Reaching Retribution (The Prophesized #4)(8)By: Kaitlyn Hoyt
I look at her. She looks the same as she did when she was alive. Her chestnut hair is still cut in a short bob. Deep blue eyes look back at me. We look nothing alike. I apparently take after the Doctor in that department.
“I’m afraid that I’m going to screw all this up. Claire’s dead because of me. Colton died because of me. What if someone else dies? I won’t be able to live with that. Every day, I want to run away from all this. I want to grab Colton and run off. I want to live without fear. I’m tired of being surrounded by violence and death all the time.”
“You have to let it out, honey.”
“Fine,” I stand up. “You want me to let it out? I hate that I have these powers. I hate that I’m the chosen one. I hate that dad was never there. I hate that you left me last year. I hate that I feel like I’m never going to be good enough for anyone. I hate that I can’t stop worrying about those around me. I hate that Liam gave me this stupid pendant because if I actually die today, he does too. I hate that Dravin is always one step ahead of me, and he has a plan while I don’t. I hate that I get these visions. I hate that all I see is death, and I hate myself for attracting so much trouble and endangering everyone I love.”
Mom just stares at me, knowing there’s more I have to say. I start pacing back and forth, trying to collect my thoughts. I feel like there are so many things running through my mind right now that I don’t know what to say.
“Despite all that hate, I wouldn’t change anything, because I love all those people. I love everyone I’ve met since I’ve become a mage. I finally have a family again. Every day I wake up and miss you, but I know you had to die to give me something to fight for. I want to make you proud, and I’m afraid that I haven’t done that yet,” I whisper that last part.
My mom smiles at me. “There you go.” She moves toward me and wraps her arms around me again. “Now, you have to admit that you are good enough for that boy who loves you more than life itself. You have to admit that you are strong enough to do this. You have to tell me that and believe it yourself.”
“I can’t,” I whisper.
“Then you can’t go back.”
I could always tell when mom was lying to me and right now, she’s being sincere. “But I’m neither of those things.”
“Why can’t you see what everyone else sees in you, honey? Your soulmate thinks you are too good for him. Everyone else thinks you two are perfect for each other. Tom is so proud that Colton found someone like you. I’m so glad that you found someone like him. You two are meant for each other. They wouldn’t give you a soulmate who was too good for you. You’re each other’s perfect half, and you are more than strong enough for this. How many times have you been captured? How many times have you been beaten and broken? How many times have you come back from all that? How many times have you said I’m not going to give up?”

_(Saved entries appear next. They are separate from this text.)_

-- ==== Sys2Proof/Laws/Digests.lean ====
section
/-!
SUPPORT. SHA3-256 answers 256 bits, and little-endian bytes spell the number they were made of.
-/

namespace Sys2Proof.Machine

theorem ofBytes_lt (l : List Byte) : ofBytes l < 256 ^ l.length := by
  induction l with
  | nil => simp [ofBytes]
  | cons b l ih =>
    have := b.isLt
    simp only [ofBytes, List.length_cons, Nat.pow_succ]
    omega

@[simp] theorem toBytes_length (n v : Nat) : (toBytes n v).length = n := by
  induction n generalizing v with
  | zero => rfl
  | succ n ih => simp [toBytes, ih]

theorem ofBytes_toBytes (n v : Nat) : ofBytes (toBytes n v) = v % 256 ^ n := by
  induction n generalizing v with
  | zero => simp [toBytes, ofBytes, Nat.mod_one]
  | succ n ih =>
    rw [toBytes, ofBytes, ih, BitVec.toNat_ofNat, show 256 ^ (n + 1) = 256 * 256 ^ n from Nat.pow_succ', Nat.mod_mul]

theorem ofBytes_zeros (n : Nat) : ofBytes (List.replicate n 0) = 0 := by
  induction n with
  | zero => rfl
  | succ n ih => rw [List.replicate_succ, ofBytes, ih]; rfl

theorem rotl64_lt (v n : Nat) (h : v < 2 ^ 64) : rotl64 v n < 2 ^ 64 := by
  unfold rotl64
  split
  · exact h
  · have hk : n % 64 < 64 := Nat.mod_lt _ (by decide)
    generalize n % 64 = k at *
    have e : 2 ^ 64 = 2 ^ (64 - k) * 2 ^ k := by rw [← Nat.pow_add]; congr 1; omega
    have a : (v <<< k) % 2 ^ 64 = (v % 2 ^ (64 - k)) * 2 ^ k := by
      rw [Nat.shiftLeft_eq, e, Nat.mul_mod_mul_right]
    have b : v >>> (64 - k) < 2 ^ k := by
      rw [Nat.shiftRight_eq_div_pow]
      exact Nat.div_lt_of_lt_mul (by rw [← e]; exact h)
    have c : v % 2 ^ (64 - k) + 1 ≤ 2 ^ (64 - k) := Nat.mod_lt _ (Nat.two_pow_pos _)
    have d := Nat.mul_le_mul_right (2 ^ k) c
    rw [Nat.add_mul, ← e] at d
    rw [a]; omega

/-- Every lane is a 64-bit number. -/
def LanesOk (a : List Nat) : Prop := ∀ i, a.getD i 0 < 2 ^ 64

theorem lanesOk_lanes (f : Nat → Nat → Nat) (h : ∀ x y, f x y < 2 ^ 64) : LanesOk (lanes f) := by
  intro i
  unfold lanes
  by_cases hi : i < 25
  · simp only [List.getD_eq_getElem?_getD, List.getElem?_map, List.getElem?_range hi, Option.map_some, Option.getD_some]
    exact h _ _
  · have : ((List.range 25).map fun i => f (i % 5) (i / 5))[i]? = none := by simp; omega
    simp [List.getD_eq_getElem?_getD, this]

theorem lane_lt (a : List Nat) (h : LanesOk a) (x y : Nat) : lane a x y < 2 ^ 64 := h _

theorem keccakRound_ok (a : List Nat) (rc : Nat) (h : LanesOk a) (hr : rc < 2 ^ 64) : LanesOk (keccakRound a rc) := by
  have hl := lane_lt a h
  have hc : ∀ x, (((List.range 5).map fun x => lane a x 0 ^^^ lane a x 1 ^^^ lane a x 2 ^^^ lane a x 3 ^^^ lane a x 4).getD x 0) < 2 ^ 64 := by
    intro x
    by_cases hx : x < 5
    · simp only [List.getD_eq_getElem?_getD, List.getElem?_map, List.getElem?_range hx, Option.map_some, Option.getD_some]
      exact Nat.xor_lt_two_pow (Nat.xor_lt_two_pow (Nat.xor_lt_two_pow (Nat.xor_lt_two_pow (hl _ _) (hl _ _)) (hl _ _)) (hl _ _)) (hl _ _)
    · rw [List.getD_eq_getElem?_getD, List.getElem?_eq_none (by simp; omega)]; simp
  unfold keccakRound
  simp only
  generalize (List.range 5).map (fun x => lane a x 0 ^^^ lane a x 1 ^^^ lane a x 2 ^^^ lane a x 3 ^^^ lane a x 4) = c at *
  have hd : ∀ x, (((List.range 5).map fun x => c.getD ((x + 4) % 5) 0 ^^^ rotl64 (c.getD ((x + 1) % 5) 0) 1).getD x 0) < 2 ^ 64 := by
    intro x
    by_cases hx : x < 5
    · simp only [List.getD_eq_getElem?_getD (l := (List.range 5).map _), List.getElem?_map, List.getElem?_range hx, Option.map_some, Option.getD_some]
      exact Nat.xor_lt_two_pow (hc _) (rotl64_lt _ _ (hc _))
    · rw [List.getD_eq_getElem?_getD, List.getElem?_eq_none (by simp; omega)]; simp
  generalize (List.range 5).map (fun x => c.getD ((x + 4) % 5) 0 ^^^ rotl64 (c.getD ((x + 1) % 5) 0) 1) = d at *
  have ht := lanesOk_lanes (fun x y => rotl64 (lane a x y ^^^ d.getD x 0) (keccakRotations.getD (5 * y + x) 0))
    fun x y => rotl64_lt _ _ (Nat.xor_lt_two_pow (hl _ _) (hd _))
  generalize lanes (fun x y => rotl64 (lane a x y ^^^ d.getD x 0) (keccakRotations.getD (5 * y + x) 0)) = t at *
  have hb := lanesOk_lanes (fun x y => lane t (x + 3 * y) x) fun x y => lane_lt t ht _ _
  generalize lanes (fun x y => lane t (x + 3 * y) x) = b at *
  have he := lanesOk_lanes (fun x y => lane b x y ^^^ ((2 ^ 64 - 1 - lane b (x + 1) y) &&& lane b (x + 2) y))
    fun x y => Nat.xor_lt_two_pow (lane_lt b hb _ _) (Nat.and_lt_two_pow _ (lane_lt b hb _ _))
  generalize lanes (fun x y => lane b x y ^^^ ((2 ^ 64 - 1 - lane b (x + 1) y) &&& lane b (x + 2) y)) = e at *
  cases e with
  | nil => intro i; simp
  | cons h' r =>
    intro i
    cases i with
    | zero => exact Nat.xor_lt_two_pow (he 0) hr
    | succ i => exact he (i + 1)

theorem keccakF_ok (a : List Nat) (h : LanesOk a) : LanesOk (keccakF a) := by
  have hc : ∀ rc ∈ keccakConstants, rc < 2 ^ 64 := by decide
  unfold keccakF
  generalize keccakConstants = l at *
  induction l generalizing a with
  | nil => exact h
  | cons rc l ih =>
    exact ih _ (keccakRound_ok a rc h (hc _ List.mem_cons_self)) fun x hx => hc x (List.mem_cons_of_mem _ hx)

theorem absorb_ok (n : Nat) (l : List Byte) (a : List Nat) (h : LanesOk a) : LanesOk (absorb n l a) := by
  induction n generalizing l a with
  | zero => exact h
  | succ n ih =>
    refine ih _ _ (keccakF_ok _ fun i => ?_)
    have hb : ∀ j, ofBytes (((l.take 136).drop (8 * j)).take 8) < 2 ^ 64 := fun j =>
      Nat.lt_of_lt_of_le (ofBytes_lt _) (by
        have : (((l.take 136).drop (8 * j)).take 8).length ≤ 8 := by simp [List.length_take]
        calc 256 ^ _ ≤ 256 ^ 8 := Nat.pow_le_pow_right (by decide) this
          _ = 2 ^ 64 := by decide)
    have hi := h i
    simp only [List.getD_eq_getElem?_getD, List.getElem?_mapIdx] at hi ⊢
    cases g : a[i]? with
    | none => simp
    | some v =>
      simp only [g, Option.map_some, Option.getD_some] at hi ⊢
      exact Nat.xor_lt_two_pow hi (hb i)

/-- A SHA3-256 digest has 256 bits. -/
theorem sha3_lt (l : List Byte) : sha3 l < 2 ^ 256 := by
  have h : LanesOk (absorb ((shaPad l).length / 136) (shaPad l) (List.replicate 25 0)) := by
    refine absorb_ok _ _ _ fun i => ?_
    simp only [List.getD_eq_getElem?_getD, List.getElem?_replicate]
    split <;> simp
  unfold sha3
  simp only
  have h0 := h 0; have h1 := h 1; have h2 := h 2; have h3 := h 3
  omega

end Sys2Proof.Machine
end

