-- ==== Sys2Proof/Laws/State.lean ====
section
/-!
SUPPORT. What each named update of the state leaves alone, field by field.
-/

namespace Sys2Proof.Machine

@[simp] theorem emit_polders (e : Emit) (s : State) : (emit e s).polders = s.polders := rfl
@[simp] theorem emit_tcxs (e : Emit) (s : State) : (emit e s).tcxs = s.tcxs := rfl
@[simp] theorem emit_segs (e : Emit) (s : State) : (emit e s).segs = s.segs := rfl
@[simp] theorem emit_hit (e : Emit) (s : State) : (emit e s).hit = s.hit := rfl
@[simp] theorem emit_coh (e : Emit) (s : State) : (emit e s).coh = s.coh := rfl
@[simp] theorem emit_mem (e : Emit) (s : State) : (emit e s).mem = s.mem := rfl
@[simp] theorem emit_res (e : Emit) (s : State) : (emit e s).res = s.res := rfl
@[simp] theorem emit_tier (e : Emit) (s : State) : (emit e s).tier = s.tier := rfl
@[simp] theorem emit_ftl (e : Emit) (s : State) : (emit e s).ftl = s.ftl := rfl
@[simp] theorem emit_key (e : Emit) (s : State) : (emit e s).key = s.key := rfl
@[simp] theorem emit_weir (e : Emit) (s : State) : (emit e s).weir = s.weir := rfl
@[simp] theorem emit_copy (e : Emit) (s : State) : (emit e s).copy = s.copy := rfl
@[simp] theorem emit_tbl (e : Emit) (s : State) : (emit e s).tbl = s.tbl := rfl
@[simp] theorem emit_srch (e : Emit) (s : State) : (emit e s).srch = s.srch := rfl
@[simp] theorem emit_eng (e : Emit) (s : State) : (emit e s).eng = s.eng := rfl
@[simp] theorem emit_q (e : Emit) (s : State) : (emit e s).q = s.q := rfl
@[simp] theorem emit_fw (e : Emit) (s : State) : (emit e s).fw = s.fw := rfl
@[simp] theorem emit_tray (e : Emit) (s : State) : (emit e s).tray = s.tray := rfl
@[simp] theorem emit_port (e : Emit) (s : State) : (emit e s).port = s.port := rfl
@[simp] theorem emit_pwr (e : Emit) (s : State) : (emit e s).pwr = s.pwr := rfl
@[simp] theorem emit_flt (e : Emit) (s : State) : (emit e s).flt = s.flt := rfl
@[simp] theorem emit_recorder (e : Emit) (s : State) : (emit e s).recorder = s.recorder := rfl
@[simp] theorem emit_dbg (e : Emit) (s : State) : (emit e s).dbg = s.dbg := rfl
@[simp] theorem emit_ident (e : Emit) (s : State) : (emit e s).ident = s.ident := rfl
@[simp] theorem emit_pins (e : Emit) (s : State) : (emit e s).pins = s.pins := rfl
@[simp] theorem emit_regs (e : Emit) (s : State) : (emit e s).regs = s.regs := rfl
@[simp] theorem emit_time (e : Emit) (s : State) : (emit e s).time = s.time := rfl
@[simp] theorem emit_beat (e : Emit) (s : State) : (emit e s).beat = s.beat := rfl
@[simp] theorem emit_pending (e : Emit) (s : State) : (emit e s).pending = s.pending := rfl
@[simp] theorem emit_free (e : Emit) (s : State) : (emit e s).free = s.free := rfl

@[simp] theorem setPolder_tcxs (p : Nat) (v : Polder) (s : State) : (setPolder p v s).tcxs = s.tcxs := rfl
@[simp] theorem setPolder_segs (p : Nat) (v : Polder) (s : State) : (setPolder p v s).segs = s.segs := rfl
@[simp] theorem setPolder_hit (p : Nat) (v : Polder) (s : State) : (setPolder p v s).hit = s.hit := rfl
@[simp] theorem setPolder_coh (p : Nat) (v : Polder) (s : State) : (setPolder p v s).coh = s.coh := rfl
@[simp] theorem setPolder_mem (p : Nat) (v : Polder) (s : State) : (setPolder p v s).mem = s.mem := rfl
@[simp] theorem setPolder_res (p : Nat) (v : Polder) (s : State) : (setPolder p v s).res = s.res := rfl
@[simp] theorem setPolder_tier (p : Nat) (v : Polder) (s : State) : (setPolder p v s).tier = s.tier := rfl
@[simp] theorem setPolder_ftl (p : Nat) (v : Polder) (s : State) : (setPolder p v s).ftl = s.ftl := rfl
@[simp] theorem setPolder_key (p : Nat) (v : Polder) (s : State) : (setPolder p v s).key = s.key := rfl
@[simp] theorem setPolder_weir (p : Nat) (v : Polder) (s : State) : (setPolder p v s).weir = s.weir := rfl
@[simp] theorem setPolder_copy (p : Nat) (v : Polder) (s : State) : (setPolder p v s).copy = s.copy := rfl
@[simp] theorem setPolder_tbl (p : Nat) (v : Polder) (s : State) : (setPolder p v s).tbl = s.tbl := rfl
@[simp] theorem setPolder_srch (p : Nat) (v : Polder) (s : State) : (setPolder p v s).srch = s.srch := rfl
@[simp] theorem setPolder_eng (p : Nat) (v : Polder) (s : State) : (setPolder p v s).eng = s.eng := rfl
@[simp] theorem setPolder_q (p : Nat) (v : Polder) (s : State) : (setPolder p v s).q = s.q := rfl
@[simp] theorem setPolder_fw (p : Nat) (v : Polder) (s : State) : (setPolder p v s).fw = s.fw := rfl
@[simp] theorem setPolder_tray (p : Nat) (v : Polder) (s : State) : (setPolder p v s).tray = s.tray := rfl
@[simp] theorem setPolder_port (p : Nat) (v : Polder) (s : State) : (setPolder p v s).port = s.port := rfl
@[simp] theorem setPolder_pwr (p : Nat) (v : Polder) (s : State) : (setPolder p v s).pwr = s.pwr := rfl
@[simp] theorem setPolder_flt (p : Nat) (v : Polder) (s : State) : (setPolder p v s).flt = s.flt := rfl
@[simp] theorem setPolder_recorder (p : Nat) (v : Polder) (s : State) : (setPolder p v s).recorder = s.recorder := rfl
@[simp] theorem setPolder_dbg (p : Nat) (v : Polder) (s : State) : (setPolder p v s).dbg = s.dbg := rfl
@[simp] theorem setPolder_ident (p : Nat) (v : Polder) (s : State) : (setPolder p v s).ident = s.ident := rfl
@[simp] theorem setPolder_pins (p : Nat) (v : Polder) (s : State) : (setPolder p v s).pins = s.pins := rfl
@[simp] theorem setPolder_regs (p : Nat) (v : Polder) (s : State) : (setPolder p v s).regs = s.regs := rfl
@[simp] theorem setPolder_time (p : Nat) (v : Polder) (s : State) : (setPolder p v s).time = s.time := rfl
@[simp] theorem setPolder_beat (p : Nat) (v : Polder) (s : State) : (setPolder p v s).beat = s.beat := rfl
@[simp] theorem setPolder_pending (p : Nat) (v : Polder) (s : State) : (setPolder p v s).pending = s.pending := rfl
@[simp] theorem setPolder_out (p : Nat) (v : Polder) (s : State) : (setPolder p v s).out = s.out := rfl
@[simp] theorem setPolder_free (p : Nat) (v : Polder) (s : State) : (setPolder p v s).free = s.free := rfl

@[simp] theorem setTcx_polders (t : Nat) (v : Tcx) (s : State) : (setTcx t v s).polders = s.polders := rfl
@[simp] theorem setTcx_segs (t : Nat) (v : Tcx) (s : State) : (setTcx t v s).segs = s.segs := rfl
@[simp] theorem setTcx_hit (t : Nat) (v : Tcx) (s : State) : (setTcx t v s).hit = s.hit := rfl
@[simp] theorem setTcx_coh (t : Nat) (v : Tcx) (s : State) : (setTcx t v s).coh = s.coh := rfl
@[simp] theorem setTcx_mem (t : Nat) (v : Tcx) (s : State) : (setTcx t v s).mem = s.mem := rfl
@[simp] theorem setTcx_res (t : Nat) (v : Tcx) (s : State) : (setTcx t v s).res = s.res := rfl
@[simp] theorem setTcx_tier (t : Nat) (v : Tcx) (s : State) : (setTcx t v s).tier = s.tier := rfl
@[simp] theorem setTcx_ftl (t : Nat) (v : Tcx) (s : State) : (setTcx t v s).ftl = s.ftl := rfl
@[simp] theorem setTcx_key (t : Nat) (v : Tcx) (s : State) : (setTcx t v s).key = s.key := rfl
@[simp] theorem setTcx_weir (t : Nat) (v : Tcx) (s : State) : (setTcx t v s).weir = s.weir := rfl
@[simp] theorem setTcx_copy (t : Nat) (v : Tcx) (s : State) : (setTcx t v s).copy = s.copy := rfl
@[simp] theorem setTcx_tbl (t : Nat) (v : Tcx) (s : State) : (setTcx t v s).tbl = s.tbl := rfl
@[simp] theorem setTcx_srch (t : Nat) (v : Tcx) (s : State) : (setTcx t v s).srch = s.srch := rfl
@[simp] theorem setTcx_eng (t : Nat) (v : Tcx) (s : State) : (setTcx t v s).eng = s.eng := rfl
@[simp] theorem setTcx_q (t : Nat) (v : Tcx) (s : State) : (setTcx t v s).q = s.q := rfl
@[simp] theorem setTcx_fw (t : Nat) (v : Tcx) (s : State) : (setTcx t v s).fw = s.fw := rfl
@[simp] theorem setTcx_tray (t : Nat) (v : Tcx) (s : State) : (setTcx t v s).tray = s.tray := rfl
@[simp] theorem setTcx_port (t : Nat) (v : Tcx) (s : State) : (setTcx t v s).port = s.port := rfl
@[simp] theorem setTcx_pwr (t : Nat) (v : Tcx) (s : State) : (setTcx t v s).pwr = s.pwr := rfl
@[simp] theorem setTcx_flt (t : Nat) (v : Tcx) (s : State) : (setTcx t v s).flt = s.flt := rfl
@[simp] theorem setTcx_recorder (t : Nat) (v : Tcx) (s : State) : (setTcx t v s).recorder = s.recorder := rfl
@[simp] theorem setTcx_dbg (t : Nat) (v : Tcx) (s : State) : (setTcx t v s).dbg = s.dbg := rfl
@[simp] theorem setTcx_ident (t : Nat) (v : Tcx) (s : State) : (setTcx t v s).ident = s.ident := rfl
@[simp] theorem setTcx_pins (t : Nat) (v : Tcx) (s : State) : (setTcx t v s).pins = s.pins := rfl
@[simp] theorem setTcx_regs (t : Nat) (v : Tcx) (s : State) : (setTcx t v s).regs = s.regs := rfl
@[simp] theorem setTcx_time (t : Nat) (v : Tcx) (s : State) : (setTcx t v s).time = s.time := rfl
@[simp] theorem setTcx_beat (t : Nat) (v : Tcx) (s : State) : (setTcx t v s).beat = s.beat := rfl
@[simp] theorem setTcx_pending (t : Nat) (v : Tcx) (s : State) : (setTcx t v s).pending = s.pending := rfl
@[simp] theorem setTcx_out (t : Nat) (v : Tcx) (s : State) : (setTcx t v s).out = s.out := rfl
@[simp] theorem setTcx_free (t : Nat) (v : Tcx) (s : State) : (setTcx t v s).free = s.free := rfl

@[simp] theorem setSeg_polders (t n : Nat) (v : Segment) (s : State) : (setSeg t n v s).polders = s.polders := rfl
@[simp] theorem setSeg_tcxs (t n : Nat) (v : Segment) (s : State) : (setSeg t n v s).tcxs = s.tcxs := rfl
@[simp] theorem setSeg_hit (t n : Nat) (v : Segment) (s : State) : (setSeg t n v s).hit = s.hit := rfl
@[simp] theorem setSeg_coh (t n : Nat) (v : Segment) (s : State) : (setSeg t n v s).coh = s.coh := rfl
@[simp] theorem setSeg_mem (t n : Nat) (v : Segment) (s : State) : (setSeg t n v s).mem = s.mem := rfl
@[simp] theorem setSeg_res (t n : Nat) (v : Segment) (s : State) : (setSeg t n v s).res = s.res := rfl
@[simp] theorem setSeg_tier (t n : Nat) (v : Segment) (s : State) : (setSeg t n v s).tier = s.tier := rfl
@[simp] theorem setSeg_ftl (t n : Nat) (v : Segment) (s : State) : (setSeg t n v s).ftl = s.ftl := rfl
@[simp] theorem setSeg_key (t n : Nat) (v : Segment) (s : State) : (setSeg t n v s).key = s.key := rfl
@[simp] theorem setSeg_weir (t n : Nat) (v : Segment) (s : State) : (setSeg t n v s).weir = s.weir := rfl
@[simp] theorem setSeg_copy (t n : Nat) (v : Segment) (s : State) : (setSeg t n v s).copy = s.copy := rfl
@[simp] theorem setSeg_tbl (t n : Nat) (v : Segment) (s : State) : (setSeg t n v s).tbl = s.tbl := rfl
@[simp] theorem setSeg_srch (t n : Nat) (v : Segment) (s : State) : (setSeg t n v s).srch = s.srch := rfl
@[simp] theorem setSeg_eng (t n : Nat) (v : Segment) (s : State) : (setSeg t n v s).eng = s.eng := rfl
@[simp] theorem setSeg_q (t n : Nat) (v : Segment) (s : State) : (setSeg t n v s).q = s.q := rfl
@[simp] theorem setSeg_fw (t n : Nat) (v : Segment) (s : State) : (setSeg t n v s).fw = s.fw := rfl
@[simp] theorem setSeg_tray (t n : Nat) (v : Segment) (s : State) : (setSeg t n v s).tray = s.tray := rfl
@[simp] theorem setSeg_port (t n : Nat) (v : Segment) (s : State) : (setSeg t n v s).port = s.port := rfl
@[simp] theorem setSeg_pwr (t n : Nat) (v : Segment) (s : State) : (setSeg t n v s).pwr = s.pwr := rfl
@[simp] theorem setSeg_flt (t n : Nat) (v : Segment) (s : State) : (setSeg t n v s).flt = s.flt := rfl
@[simp] theorem setSeg_recorder (t n : Nat) (v : Segment) (s : State) : (setSeg t n v s).recorder = s.recorder := rfl
@[simp] theorem setSeg_dbg (t n : Nat) (v : Segment) (s : State) : (setSeg t n v s).dbg = s.dbg := rfl
@[simp] theorem setSeg_ident (t n : Nat) (v : Segment) (s : State) : (setSeg t n v s).ident = s.ident := rfl
@[simp] theorem setSeg_pins (t n : Nat) (v : Segment) (s : State) : (setSeg t n v s).pins = s.pins := rfl
@[simp] theorem setSeg_regs (t n : Nat) (v : Segment) (s : State) : (setSeg t n v s).regs = s.regs := rfl
@[simp] theorem setSeg_time (t n : Nat) (v : Segment) (s : State) : (setSeg t n v s).time = s.time := rfl
@[simp] theorem setSeg_beat (t n : Nat) (v : Segment) (s : State) : (setSeg t n v s).beat = s.beat := rfl
@[simp] theorem setSeg_pending (t n : Nat) (v : Segment) (s : State) : (setSeg t n v s).pending = s.pending := rfl
@[simp] theorem setSeg_out (t n : Nat) (v : Segment) (s : State) : (setSeg t n v s).out = s.out := rfl
@[simp] theorem setSeg_free (t n : Nat) (v : Segment) (s : State) : (setSeg t n v s).free = s.free := rfl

Everything she’s saying makes sense, but I still don’t want to believe it. It’s hard to let go of so many insecurities. It’s not like a switch that you can just move over to make everything better. “Can I tell you that I think that I could someday be good enough for him and that I have the potential to be strong enough for all this?”
“Do you honestly believe that? With all your heart?”
I know Colton loves me, and I know I love him. Maybe once all this war stuff is over I can feel more confident in us. I can finally be good enough for him. Yes, I do believe that part. Am I strong enough? At the moment, I don’t think so, but everyone else seems to believe I am. I can’t let their faith be misguided. I’ve already proven myself in training and in actual combat. With a little more practice and skill, I do think I can be strong enough.
“Yes,” I whisper. My mom tightens her arms around me. I feel weird. My body starts to vibrate. What’s going on?
“I’m so proud of you, Ryanne. Don’t ever question that. I’ll always be here for you. All you have to do is ask, and I’ll listen. I wouldn’t change anything that has happened. I love you so much.”